Fernando Reviriego Picón – (Profesor de Derecho Político UNED)

A finales del siglo XVIII Cesare Beccaria definió la pena de muerte como una “inútil prodigalidad de suplicios, que nunca ha conseguido hacer mejores a los hombres”. Fue en esa época, al cobijo de trabajos como su Dei delitti e delle pene, incisivo en su idea de limitación del poder punitivo, o las Osservazioni sulla tortura de Pietro Verri, cuando el humanismo ilustrado inoculó en el ámbito penal una sensibilidad diferente. 

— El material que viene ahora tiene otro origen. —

-- ==== Sys2Proof/Laws/PerInstr.lean ====
section
/-! SUPPORT. The command word of every command, constructor by constructor (30_encoding.md R50, R51, R54). -/

namespace Sys2Proof.Laws

/-- The command word of an instruction's descriptor has reserved bits 0 and a legal opcode, the instruction's own
(R50, R51); ARG0 is 0 unless the opcode is a gather's, and a gather carries no stream (R54). -/
def CommandWord.Statement (i : Instr) : Prop :=
  cmdRsv (encode i).cmd = 0 ∧ cmdOp (encode i).cmd = opcodeOf i ∧ opcodeOf i ∈ legalOpcodes ∧
    (opcodeOf i ∉ gatherOpcodes → (encode i).arg0 = 0) ∧
    (opcodeOf i ∈ gatherOpcodes → (encode i).a = [] ∧ (encode i).b = [])

theorem CommandWord.packComplex (a b : List Int) : CommandWord.Statement (.packComplex a b) :=
  ⟨(by decide : cmdRsv (cmdWord opPackComplex) = 0), (by decide : cmdOp (cmdWord opPackComplex) = opPackComplex),
    (by decide : opPackComplex ∈ legalOpcodes), fun _ => rfl,
    fun h => absurd h (by decide : opPackComplex ∉ gatherOpcodes)⟩

theorem CommandWord.packReal (a : List Int) : CommandWord.Statement (.packReal a) :=
  ⟨(by decide : cmdRsv (cmdWord opPackReal) = 0), (by decide : cmdOp (cmdWord opPackReal) = opPackReal),
    (by decide : opPackReal ∈ legalOpcodes), fun _ => rfl, fun h => absurd h (by decide : opPackReal ∉ gatherOpcodes)⟩

theorem CommandWord.unpackReal (a : List Int) : CommandWord.Statement (.unpackReal a) :=
  ⟨(by decide : cmdRsv (cmdWord opUnpackReal) = 0), (by decide : cmdOp (cmdWord opUnpackReal) = opUnpackReal),
    (by decide : opUnpackReal ∈ legalOpcodes), fun _ => rfl,
    fun h => absurd h (by decide : opUnpackReal ∉ gatherOpcodes)⟩

theorem CommandWord.scatterBram (a : List Int) : CommandWord.Statement (.scatterBram a) :=
  ⟨(by decide : cmdRsv (cmdWord opScatterBram) = 0), (by decide : cmdOp (cmdWord opScatterBram) = opScatterBram),
    (by decide : opScatterBram ∈ legalOpcodes), fun _ => rfl,
    fun h => absurd h (by decide : opScatterBram ∉ gatherOpcodes)⟩

theorem CommandWord.scatterUram (a : List Int) : CommandWord.Statement (.scatterUram a) :=
  ⟨(by decide : cmdRsv (cmdWord opScatterUram) = 0), (by decide : cmdOp (cmdWord opScatterUram) = opScatterUram),
    (by decide : opScatterUram ∈ legalOpcodes), fun _ => rfl,
    fun h => absurd h (by decide : opScatterUram ∉ gatherOpcodes)⟩

theorem CommandWord.scatterDdr4 (a : List Int) : CommandWord.Statement (.scatterDdr4 a) :=
  ⟨(by decide : cmdRsv (cmdWord opScatterDdr4) = 0), (by decide : cmdOp (cmdWord opScatterDdr4) = opScatterDdr4),
    (by decide : opScatterDdr4 ∈ legalOpcodes), fun _ => rfl,
    fun h => absurd h (by decide : opScatterDdr4 ∉ gatherOpcodes)⟩

theorem CommandWord.gatherReal (n : Word) : CommandWord.Statement (.gatherReal n) :=
  ⟨(by decide : cmdRsv (cmdWord opGatherReal) = 0), (by decide : cmdOp (cmdWord opGatherReal) = opGatherReal),
    (by decide : opGatherReal ∈ legalOpcodes), fun h => absurd (by decide : opGatherReal ∈ gatherOpcodes) h,
    fun _ => ⟨rfl, rfl⟩⟩

theorem CommandWord.gatherIq (n : Word) : CommandWord.Statement (.gatherIq n) :=
  ⟨(by decide : cmdRsv (cmdWord opGatherIq) = 0), (by decide : cmdOp (cmdWord opGatherIq) = opGatherIq),
    (by decide : opGatherIq ∈ legalOpcodes), fun h => absurd (by decide : opGatherIq ∈ gatherOpcodes) h,
    fun _ => ⟨rfl, rfl⟩⟩

end Sys2Proof.Laws
end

Hasta ese momento, la pena de muerte, en conjunción con otra amplia panoplia de castigos corporales como por ejemplo la mutilación, venía siendo la pena por excelencia en las diversas civilizaciones y épocas. De alguna forma, la prisión no era sino un mero lugar de tránsito o custodia hasta la ejecución de la condena. La situación del Derecho punitivo hasta ese siglo se caracterizó por una amalgama de castigos heterogéneos, caóticos, desiguales, rigurosos, crueles y arbitrarios en los que el leit motiv no era otro que el miedo.
Se humanizarán procedimientos y penas, generalizándose la prisión como forma generalizada de condena. 
No obstante ello no provocó la desaparición de aquélla, aunque afortunadamente poco a poco fue yendo en recesión. En la última década más de treinta países la han abolido. Según los informes de Amnistía de Internacional los cinco países en que más condenas a muerte se sentencian son Arabia Saudí, China, Estados Unidos, Irán y Yemen; China es, dentro de estos cinco, quien presenta las cifras más elevadas. Una condena que en algunos de estos países se llega a aplicar para delitos como homosexualidad, adulterio, blasfemia, etc., e incluso a menores de edad, personas con retraso mental severo, etc..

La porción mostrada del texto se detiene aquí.